Glencore sees Xstrata tie-up

SWISS mining and commodities trading powerhouse Glencore is working on a £55bn merger with Xstrata, the London and Geneva-listed metal extraction giant.

Advisers to Glencore are understood to be drawing up plans for the privately-held company to join the public arena through a reverse takeover of Xstrata. Glencore, which already owns 34.4 per cent of its listed counterpart, would sell down its stake in the merged group to below 40 per cent under proposals being studied by the Xstrata board.

Suggestions of a tie-up between the two firms have snowballed since Glencore began planning for an initial public offering last year. At the time of issuing a £1.4bn bond in December, Glencore said it could pursue a flotation in possible combination with a merger, although it did not name the prospective target company.
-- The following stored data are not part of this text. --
/-- Every step keeps each prepared and each running frame within its budget: at every step of it at most K valves are open (R94,
R95). A frame made for a publication opens each valve for exactly its allocation of steps (R94), the requests of a publication
being at most 60 (R69), and for no more in any case. -/
def Obligations.NoStepExceedsBudget : Prop :=
  (∀ s t : State, step s = .next t → s.budgetRight → t.budgetRight)
    ∧ ∀ (k m : Nat) (pubs : List PubEntry) (z : Nat), (pubs.map PubEntry.zone).Nodup →
      ((List.range 60).filter (fun step => (makeFrame k m false pubs).openAt step z)).length
        ≤ allocation k m pubs z
      ∧ ((∀ e ∈ pubs, e.request ≤ 60) →
        ((List.range 60).filter (fun step => (makeFrame k m false pubs).openAt step z)).length = allocation k m pubs z)

/-- Nothing is granted in a breach (R127, R136, R151): whatever command is executed, if the latch stands LATCHED after it, no move
has become TO-PICK, no WAIT-PLACE has become TO-PLACE (an ATOMIC pick's place leg was granted with it, R128), and no interval that
a crane held has grown. A valid report in a breach, whatever its event, is answered with the order HOLD, and the latch
stands. -/
def Obligations.NothingGrantedInBreach : Prop :=
  (∀ (c : Instr) (s t : State), exec c s = .next t → t.rru.breach.isSome = true →
    (∀ i m, t.move i = some m → m.state = .toPick → ∃ q, s.move i = some q ∧ q.state = .toPick)
    ∧ (∀ i m, t.move i = some m → m.state = .lifted .toPlace →
        ∃ q, s.move i = some q ∧ (q.state = .lifted .toPlace ∨ (q.state = .toPick ∧ q.style = .atomic)))
    ∧ ∀ x r q, (s.crane x).presence ≠ .unseen → (s.crane x).interval = some r → (t.crane x).interval = some q →
        r.lo ≤ q.lo ∧ q.hi ≤ r.hi)
  ∧ ∀ (s : State) (h : Header) (x c : Crane) (n hook event : Nat), s.reporting h x → n < 32 → hook ≤ 1 → event ≤ 6 →
    s.rru.breach = some c → ∃ (t : State) (r : Result), exec (.craneReport h [n, hook, event]) s = .next
        (t.answered h .craneReport { result := r, data := .order .hold })
      ∧ (r = .done ∨ r = .state) ∧ t.rru.breach = some c ∧ (t.work x).lastOrder = some .hold
      ∧ { t with beds := s.beds, pct := s.pct, stk := s.stk, rru := s.rru, mvu := s.mvu, cnd := s.cnd } = s

end
end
Glencore and Xstrata share a chairman in Will Strothotte. Glencore boss Ivan Glasenberg also sits on the board of Xstrata as a non-executive director. Xstrata chief executive Mick Davis would have control of the fused entity should the two companies merge, it is understood.

A marriage between Glencore and Xstrata would create a FTSE100 supergroup larger than Anglo American, with whom Xstrata unsuccessfully tried to merge last year.
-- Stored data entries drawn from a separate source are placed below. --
-- ==== Sys2Proof/Tests/Slice0.lean ====
section
/-! SUPPORT. Slice0.lean: small tests against the spec's own examples, the smoke test of WellFormed, and for every statement
with hypotheses concrete states and operands that meet them together, clause by clause (`wit_<statement>`). -/

namespace Sys2Proof.Machine

set_option Elab.async false

/-! ## Small states -/

/-- A header of a planner's request. -/
def hP : Header := ⟨.PL, 7⟩
/-- A header of the west crane's request. -/
def hW : Header := ⟨.CW, 7⟩
/-- A header of a panel's request. -/
def hB : Header := ⟨.BL, 7⟩

/-- A small yard in RUN: bed 1 on segments 1 to 4 in the hall with zones 0 and 1, cells 0 and 1 at segment 16, bay 1 at 20. -/
def yard : State :=
  { lyt :=
      { segments := [(1, ⟨.hall, 4⟩), (2, ⟨.hall, 4⟩), (3, ⟨.hall, 4⟩), (4, ⟨.hall, 4⟩)]
        beds := [(1, ⟨true, some ⟨1, 4⟩⟩)]
        zones := [(0, ⟨some 1, some ⟨1, 2⟩, .openHigh, none⟩), (1, ⟨some 1, some ⟨3, 4⟩, .openLow, none⟩)]
        cells := [(0, ⟨some 16, 0, 4⟩), (1, ⟨some 16, 1, 4⟩)]
        bays := [(1, ⟨some 20⟩)]
        locked := true }
    clk := { minute := 100, second := 10, running := true } }

/-- The yard in CONFIG, as it stands before LOCK-LAYOUT. -/
def unlocked : State := { yard with lyt := { yard.lyt with locked := false }, clk := {} }

/-- The yard with bed 1 polled and its answer window open. -/
def polled (b : Bed) : State :=
  { yard with beds := [(1, b)], lnk := { poll := some ⟨1, 0, {}⟩, window := true, pollSeq := 1 } }

/-- A piece description. -/
def slab : Desc := { mark := [65, 49], pour := 9, origin := 1, segment := 2, weight := 3, release := 10, ship := 20 }

/-- A description as a PLAN-LOAD carries it. -/
def spec : PieceSpec := { mark := [65, 49], segment := 2, weight := 3, release := 10, ship := 20 }

/-- A crane at work: ACTIVE at segment `lo` with an interval. -/
def activeAt (lo hi : Nat) : CraneRec :=
  { presence := .active, position := some lo, hook := some .empty, interval := some ⟨lo, hi⟩, timer := some 3 }

/-- The yard with both cranes ACTIVE. -/
def manned : State := { yard with rru := { west := activeAt 8 10, east := activeAt 25 26 } }

/-- A PARK of the west crane to segment 12. -/
def park : Move :=
  { serial := 5, crane := .W, kind := .park, style := .normal, suspendable := true, piece := none, source := none,
    dest := .segment 12, pick := none, place := 12, state := .queued, reason := none, stop := .none, origin := .planner }

/-- A RESTACK of piece 7 from cell 0 to cell 1, both at segment 16. -/
def restack (st : MoveState) : Move :=
  { serial := 5, crane := .W, kind := .restack, style := .normal, suspendable := true, piece := some 7,
    source := some (.cell 0), dest := .cell 1, pick := some 16, place := 16, state := st, reason := none, stop := .none,
    origin := .planner }

/-- The next state of a command, for looking at one step. -/
def after (i : Instr) (s : State) : State :=
  match exec i s with
  | .next t => t
  | .fault _ => s
  | .refused _ => s

/-- The reply on PL after a command. -/
def replyPL (i : Instr) (s : State) : Option Reply := ((after i s).port .PL).reply.map Sent.reply

/-! ## WellFormed: an ill-formed term for each check -/

theorem test_wf_sequence : Instr.wf (.setK ⟨.PL, 256⟩ [3]) = false := by decide
theorem test_wf_body_empty : Instr.wf (.heatOff hP []) = false := by decide
theorem test_wf_body_long : Instr.wf (.planLoad hP (List.replicate 120 0)) = false := by decide +kernel
theorem test_wf_body_byte : Instr.wf (.setK hP [256]) = false := by decide
theorem test_wf_bed : Instr.wf (.permitExpiry 13) = false := by decide
theorem test_wf_bed_zero : Instr.wf (.permitExpiry 0) = false := by decide
theorem test_wf_segment : Instr.wf (.vacateExpiry 32) = false := by decide
theorem test_wf_raw : Instr.wf (.conversionEnd 4096) = false := by decide
theorem test_wf_reference : Instr.wf (.referenceCheck 4096) = false := by decide
theorem test_wf_kind_known : Instr.wf (.unknownKind hP 0x41 [0]) = false := by decide
theorem test_wf_kind_code : Instr.wf (.unknownKind hP 128 [0]) = false := by decide
theorem test_wf_chain_kind : Instr.wf (.chainFrame hP (.unknown 0) [0]) = false := by decide
theorem test_wf_char : Instr.wf (.badFrame .PL [⟨256, false⟩]) = false := by decide
theorem test_wf_ninth : Instr.wf (.badFrame .PL [⟨1, true⟩]) = false ∧ Instr.wf (.badFrame .BL [⟨1, true⟩]) = true := by decide
theorem test_wf_gap_char : Instr.wf (.byteGapTimeout .CW [⟨1, true⟩]) = false := by decide
theorem test_wf_good : Instr.wf (.craneReport hW [255, 0, 0]) = true := by decide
Xstrata is valued at £33.4bn according to Friday’s share price. Glencore is worth £21.9bn according to its Christmas bond issue, but the complexities of its trading business make an accurate valuation fiendishly difficult to calculate.

Glencore and Xstrata declined to comment on plans for a tie-up.

Glencore has become renowned for its secrecy in the 36 years since it was founded by Marc Rich, a controversial commodities trader. Rich fled the US as a fugitive after being convicted of tax evasion before he was pardoned by then-President Bill Clinton in 2001.

Rich sold his stake in the company to management. But a merger could crystallise multi-million pound fortunes for Glasenberg and other executives, converting their relatively illiquid holdings into shares traded on the London market. Locking in talented Glencore figures will be a challenge should the deal go ahead.

GLENCORE and Xstrata’s impending nuptials will throw off a confetti shower of up to £500m in fees for City advisers.

Set to snap up the lion’s share of the fees is Deutsche Bank.

The German bank has a long-running relationship with Xstrata and will take a leading role in advising the FTSE 100 miner.

In Glencore’s corner are Morgan Stanley, Citigroup and reportedly Credit Suisse.

Glencore’s advisers and management are now said to be in second round meetings with top Xstrata shareholders. A deal would be the second-largest piece of corporate activity in the UK this year, after Prudential’s pursuit of AIA.